━━━━━ Information shown

theorem safe_reset_witness : (safeWith { mode := .lockout }).safeRuns = true
    ∧ (after (.safeRstRelease 60000 true) (safeWith { mode := .lockout, causes := [(0, 0), (1, 0)], rstArm := true })).safe.mode = .run
    ∧ (after (.safeRstRelease 60000 false) (safeWith { mode := .lockout, causes := [(0, 0), (1, 0)], rstArm := true })).safe.mode = .lockout
    ∧ (after (.safeRstRelease 60000 true) (safeWith { mode := .lockout, perm := true, rstArm := true })).safe.mode = .lockout
    ∧ (after (.safeRstRelease 60000 true) (safeWith { mode := .lockout })).safe.rstArm = true
    ∧ (after (.safeRstRelease 5000001 true) (safeWith { mode := .lockout, rstArm := true })).get R.SAFE_SSTAT_RST_LONG = 1
    ∧ ((after (.safeRstRelease 50000 true) (safeWith { mode := .run, rstArm := true })).sIn 0).mode = .released
    ∧ (after (.safeRstRelease 49999 true) (safeWith { mode := .run, rstArm := true })).sIn 0 = {} := by decide

theorem safe_logic_witness : (outputOn { mode := .released }).onReq 0 = true ∧ (outputOn {}).onReq 0 = false
    ∧ ((after (.safeLogicCycle (checksOk 0 1)) (safeWith { mode := .run, ins := [(0, { mode := .released })] })).sOut 0).on = true
    ∧ ((after (.safeLogicCycle (checksOk 0 0)) (safeWith { mode := .run, ins := [(0, { mode := .released })] })).sOut 0).on = false
    ∧ ((after (.safeLogicCycle (checksOk 1 1)) (outputOn {})).sOut 0).on = false
    ∧ (after (.safeLogicCycle { checksOk 1 1 with lockstepOk := false }) (outputOn { mode := .released })).safe.causes.head? = some (1, 0)
    ∧ (after (.safeLogicCycle (checksOk 0 1)) (outputOn { mode := .released })).safe.mode = .lockout
    ∧ (after (.edmOnTimeout 0 true) (outputOn {})).safe.causes = [(9, 0)] ∧ (after (.edmOnTimeout 0 false) (outputOn {})).safe.mode = .run
    ∧ (after (.edmOffTimeout 1 false) (outputOn {})).safe.causes = [(9, 1)] ∧ (after (.outputTestPulse 0 true false) (outputOn {})).safe.causes = [(8, 0)]
    ∧ ((after (.outputTestPulse 0 true true) (outputOn {})).sOut 0).on = true := by decide

/-- The island in RUN with connection 2 in a state. -/
def connWith (x : SafeConn) : State := safeWith { mode := .run, conns := [(2, x)] }

theorem garnet_witness : ((connWith {}).connCfg 2).isSome = true ∧ ((after (.garnetPduSend 2) (connWith { seq := 65535 })).sConn 2).seq = 0
    ∧ ((after (.garnetPduSend 2) (connWith { seq := 9 })).sConn 2).last = garnetPdu 0 false 9 9 0 0x11223344
    ∧ (after (.garnetWatchdog 2) (connWith { mode := .run })).get (R.SAFE_CONN_CNT_WDX 2) = 1 ∧ (after (.garnetWatchdog 2) (connWith {})).get (R.SAFE_CONN_CNT_WDX 2) = 0
    ∧ ((after (.garnetFailedEnd 2) (connWith { mode := .failed })).sConn 2).mode = .opening
    ∧ ((after (.garnetErrWindowEnd 2) (connWith { errs := 3 })).sConn 2).errs = 0 := by decide

theorem garnet_receive_witness :
    ((after (.garnetPduReceived 2 (garnetPdu 1 false 40 9 7 0x11223344)) (connWith { sent := [(9, 0)] })).sConn 2).rx = 7
    ∧ ((after (.garnetPduReceived 2 (garnetPdu 1 true 41 9 7 0x11223344)) (connWith { mode := .run, lastRx := some 40, sent := [(9, 0)] })).sConn 2).lastRx = some 41
    ∧ ((after (.garnetPduReceived 2 (garnetPdu 1 true 40 9 7 0x11223344)) (connWith { mode := .run, lastRx := some 40, sent := [(9, 0)] })).sConn 2).gotData = false
    ∧ ((after (.garnetPduReceived 2 [1]) (connWith { mode := .run, errs := 1 })).sConn 2).mode = .failed
    ∧ ((after (.garnetPduReceived 2 [1]) (connWith { mode := .run })).sConn 2).errs = 1 := by decide

/-! ## The root of trust -/

/-- A device in service whose security part is given; slot 0 booted. -/
def secWith (x : SecSt) (l : List (Field × Nat)) : State := { live ([(R.SEC_STATUS_SLOT, 0), (R.SEC_STATUS_SVN, 9)] ++ l) with sec := x }

theorem security_witness : (secWith {} []).inService = true ∧ (secWith {} []).debugOk = false
    ∧ (after .quote (secWith {} [])).sec.nonce = some (List.replicate 64 0) ∧ (after .quote (secWith { nonce := some [1] } [])).sec.nonce = some [1]
    ∧ (after (.dbgChal [7]) (secWith {} [])).mem.read (qbuf + 0x40) = 7 ∧ (after (.dbgChal [7]) (secWith {} [(R.SEC_STATUS_DBG_LOCKED, 1)])).sec.chal = none
    ∧ (after .dbgAuth (secWith { dbgFails := 2 } [])).get R.SEC_STATUS_DBG_LOCKED = 1 ∧ (after .dbgAuth (secWith {} [])).get R.SEC_STATUS_DBG_LOCKED = 0
    ∧ (after .dbgClose (secWith {} [(R.SEC_STATUS_DBG_OPEN, 1)])).get R.SEC_STATUS_DBG_OPEN = 0
    ∧ (after .commitSvn (secWith {} [(R.SEC_STATUS_CNT, 4)])).get R.SEC_STATUS_CNT = 9 ∧ (after .commitSvn (secWith {} [(R.SEC_STATUS_CNT, 12)])).get R.SEC_STATUS_CNT = 12
    ∧ (after .commitSvn (secWith {} [(R.SEC_STATUS_CNT, 4), (R.SEC_STATUS_SLOT, 2)])).get R.SEC_STATUS_CNT = 4 := by decide

theorem return_witness : (after (.retArmWrite 0x52455451) (secWith {} [])).get R.SEC_RET_ARM_IMG = 1 ∧ (after (.retArmWrite 0x52455450) (secWith {} [])).sec.armed = true
    ∧ (after (.retArmWrite 5) (secWith { armed := true } [])).sec.armed = false ∧ (after .retArmExpired (secWith { armed := true } [])).sec.armed = false
    ∧ (after .returnPrep (secWith { armed := true } [])).sec.retImg = some false ∧ (after .returnPrep (secWith {} [])).sec.retImg = none
    ∧ (after .returnPrepDone (secWith { retImg := some false } [])).sec.revoked = true := by decide

/-! ## The NVM controller -/

/-- A device in service whose NVM part is given; byte 0 of the settings RAM copy holds 9. -/
def nvmWith (x : NvmSt) : State := { live [] with nvm := x, mem := [(ramBase, 9)] }

theorem nvm_store_witness : (nvmWith {}).inService = true ∧ (nvmWith {}).nvmBusy = false ∧ (after (.store 3) (nvmWith {})).flt.inbox.length = 1
    ∧ (after (.store 0) (nvmWith { verify := true })).get R.NVM_RESULT_CODE = 4 ∧ (after (.store 0) (nvmWith {})).nvm.store = some (0, 1)
    ∧ (after (.store 0) (nvmWith {})).mem.read (copyBase 0 1) = 9 ∧ (after (.store 0) (nvmWith { newest := [(0, 1)] })).mem.read (copyBase 0 0) = 9
    ∧ (after (.store 0) (nvmWith { wear := [(1, 99999)] })).get R.NVM_RESULT_CODE = 3 ∧ (after (.store 0) (nvmWith { wear := [(1, 99998)] })).nvm.wear = [(1, 99999)]
    ∧ (after (.storeDone true) (nvmWith { store := some (1, 1) })).get R.NVM_SEQ_STORE_SEQ = 1 ∧ (after (.storeDone true) (nvmWith { store := some (0, 1) })).newestCopy 0 = 1
    ∧ (after (.storeDone false) (nvmWith { store := some (0, 1) })).get R.NVM_RESULT_CODE = 2 := by decide

/-- Every signature fails once the part is prepared for return: of settings P, and of an image. -/
theorem nvm_signature_witness : { nvmWith { verify := true } with sec := { revoked := true } }.slotSigned 1 = false ∧ (after (.store 1) { nvmWith {} with sec := { revoked := true } }).get R.NVM_RESULT_CODE = 1 := by decide

theorem nvm_image_witness : (after .reload (nvmWith {})).mem = [] ∧ (after .imgCommit (nvmWith {})).nvm.verify = true
    ∧ (after (.imageVerifyDone 0) { nvmWith { verify := true } with sec := { revoked := true } }).get R.NVM_NSTAT_IMG_BAD = 1
    ∧ (after (.bootPrefWrite 1) (nvmWith {})).get R.NVM_BOOT_PREF = 1 ∧ (after (.bootPrefWrite 1) (nvmWith { imgWr := true })).get R.NVM_BOOT_PREF = 0
    ∧ (after (.nvmRefresh 3 .clean) (nvmWith {})).get R.NVM_WEAR_REFRESH = 1 ∧ (after (.nvmRefresh 3 .clean) (nvmWith {})).get R.AGE_LOG_WR_IDX = 1
    ∧ (after (.nvmRefresh 3 .uncorrectable) (nvmWith {})).get R.NVM_NSTAT_REFRESH_ERR = 1 ∧ (nvmWith { imgWr := true }).refreshWaits 0 = true := by decide

/-! ## Ageing -/

/-- A device in service with the monitors on and its ageing part given. -/
def ageWith (x : AgeSt) (l : List (Field × Nat)) : State := { live ((R.AGE_CTRL_EN, 1) :: l) with age := { x with vout := some 0 } }

theorem age_no_exponent_witness : (after (.pathSlackLow 16 2 true) { ageWith {} [] with age := {} }).get R.AGE_AVS_VDD = 750
    ∧ (after (.groveClockStep 1) (ageWith { clkReq := [1], spareAt := [(1, some 0)] } [])).get (R.AGE_CLK_MHZ 1) = 1200 := by decide

theorem age_margin_witness : (ageWith {} []).inService = true ∧ (ageWith {} []).ageActs = true ∧ (ageWith {} []).vddFault = false
    ∧ (after (.pathSlackLow 16 2 true) (ageWith {} [])).get R.AGE_AVS_VDD = 760 ∧ (after (.pathSlackLow 16 2 false) (ageWith {} [])).get R.AGE_ASTAT_AVS_FAIL = 1
    ∧ (after (.pathSlackLow 16 8 true) (ageWith {} [])).get R.AGE_AVS_VDD = 750 ∧ (after (.pathSlackLow 16 2 true) (ageWith { wait := true } [])).get R.AGE_AVS_VDD = 750
    ∧ (after (.pathSlackLow 16 2 true) (ageWith {} [(R.AGE_AVS_VDD, 840)])).get R.AGE_ASTAT_AVS_MAX = 1
    ∧ (after (.pathSlackLow 17 2 true) (ageWith {} [(R.AGE_AVS_VDD, 850)])).age.clkReq = [1]
    ∧ (after (.pathSlackLow 17 2 true) (ageWith {} [(R.AGE_AVS_VDD, 850), (R.AGE_CLK_MHZ 1, 900)])).get R.AGE_ASTAT_CLK_MIN = 1
    ∧ (after (.avsStepWaitEnd 17 30) (ageWith { wait := true } [])).get (R.AGE_CLK_SLACK 1) = 30
    ∧ (after (.marginHigh24h true) (ageWith {} [])).get R.AGE_AVS_VDD = 740 ∧ (after (.marginHigh24h true) (ageWith {} [(R.AGE_AVS_VDD, 700)])).get R.AGE_AVS_VDD = 700
    ∧ (after (.groveClockStep 1) (ageWith { clkReq := [1] } [])).get (R.AGE_CLK_MHZ 1) = 1175 := by decide

theorem age_spare_witness : (ageWith {} []).spareFree ⟨0x0500, false⟩ = true ∧ (ageWith {} []).wornBy ⟨⟨0x0500, false⟩, 1⟩ = true ∧ (ageWith {} []).wornBy ⟨⟨0x1001, false⟩, 1⟩ = false ∧ (ageWith {} []).atBoundary = true ∧ (ageWith { used := [(0x0501, 1)] } []).spareFree ⟨0x0500, false⟩ = false
    ∧ (after (.wearThreshold ⟨⟨0x0500, false⟩, 1⟩) (ageWith {} [])).age.due = [(⟨0x0500, false⟩, 1)] ∧ (after (.wearThreshold ⟨⟨0x0500, false⟩, 1⟩) (ageWith { used := [(0x0501, 1)] } [])).get R.AGE_ASTAT_NOSPARE = 1
    ∧ (after (.spareBringIn ⟨0x0500, false⟩) (ageWith { due := [(⟨0x0500, false⟩, 1)] } [])).get R.RANK_STATUS_SPARE_IN = 1 ∧ (after (.spareBringIn ⟨0x1003, false⟩) (ageWith { due := [(⟨0x1003, false⟩, 1)] } [])).get R.SCHED_STAT_SPARE_IN = 1
    ∧ (after .budgetWindowEnd (ageWith { slack := some (-5) } [])).get R.AGE_ASTAT_BUDGET = 1 ∧ (after .budgetWindowEnd (ageWith { slack := some (-5) } [])).age.slack = none
    ∧ (after .operatingHour (ageWith {} [])).elNs = 3600 * 10 ^ 9 ∧ (after .operatingHour (ageWith {} [])).get R.AGE_HOURS_HOURS = 1 := by decide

━━━━━━━━━━

> Task prompt
Begin at the line that has "NVM controller -/" in the entries above; stop after the line that has "(copyBase 0 0) = 9". Transcribe exactly those lines and no others.

> Output of the exercise
/-! ## The NVM controller -/

/-- A device in service whose NVM part is given; byte 0 of the settings RAM copy holds 9. -/
def nvmWith (x : NvmSt) : State := { live [] with nvm := x, mem := [(ramBase, 9)] }

theorem nvm_store_witness : (nvmWith {}).inService = true ∧ (nvmWith {}).nvmBusy = false ∧ (after (.store 3) (nvmWith {})).flt.inbox.length = 1
    ∧ (after (.store 0) (nvmWith { verify := true })).get R.NVM_RESULT_CODE = 4 ∧ (after (.store 0) (nvmWith {})).nvm.store = some (0, 1)
    ∧ (after (.store 0) (nvmWith {})).mem.read (copyBase 0 1) = 9 ∧ (after (.store 0) (nvmWith { newest := [(0, 1)] })).mem.read (copyBase 0 0) = 9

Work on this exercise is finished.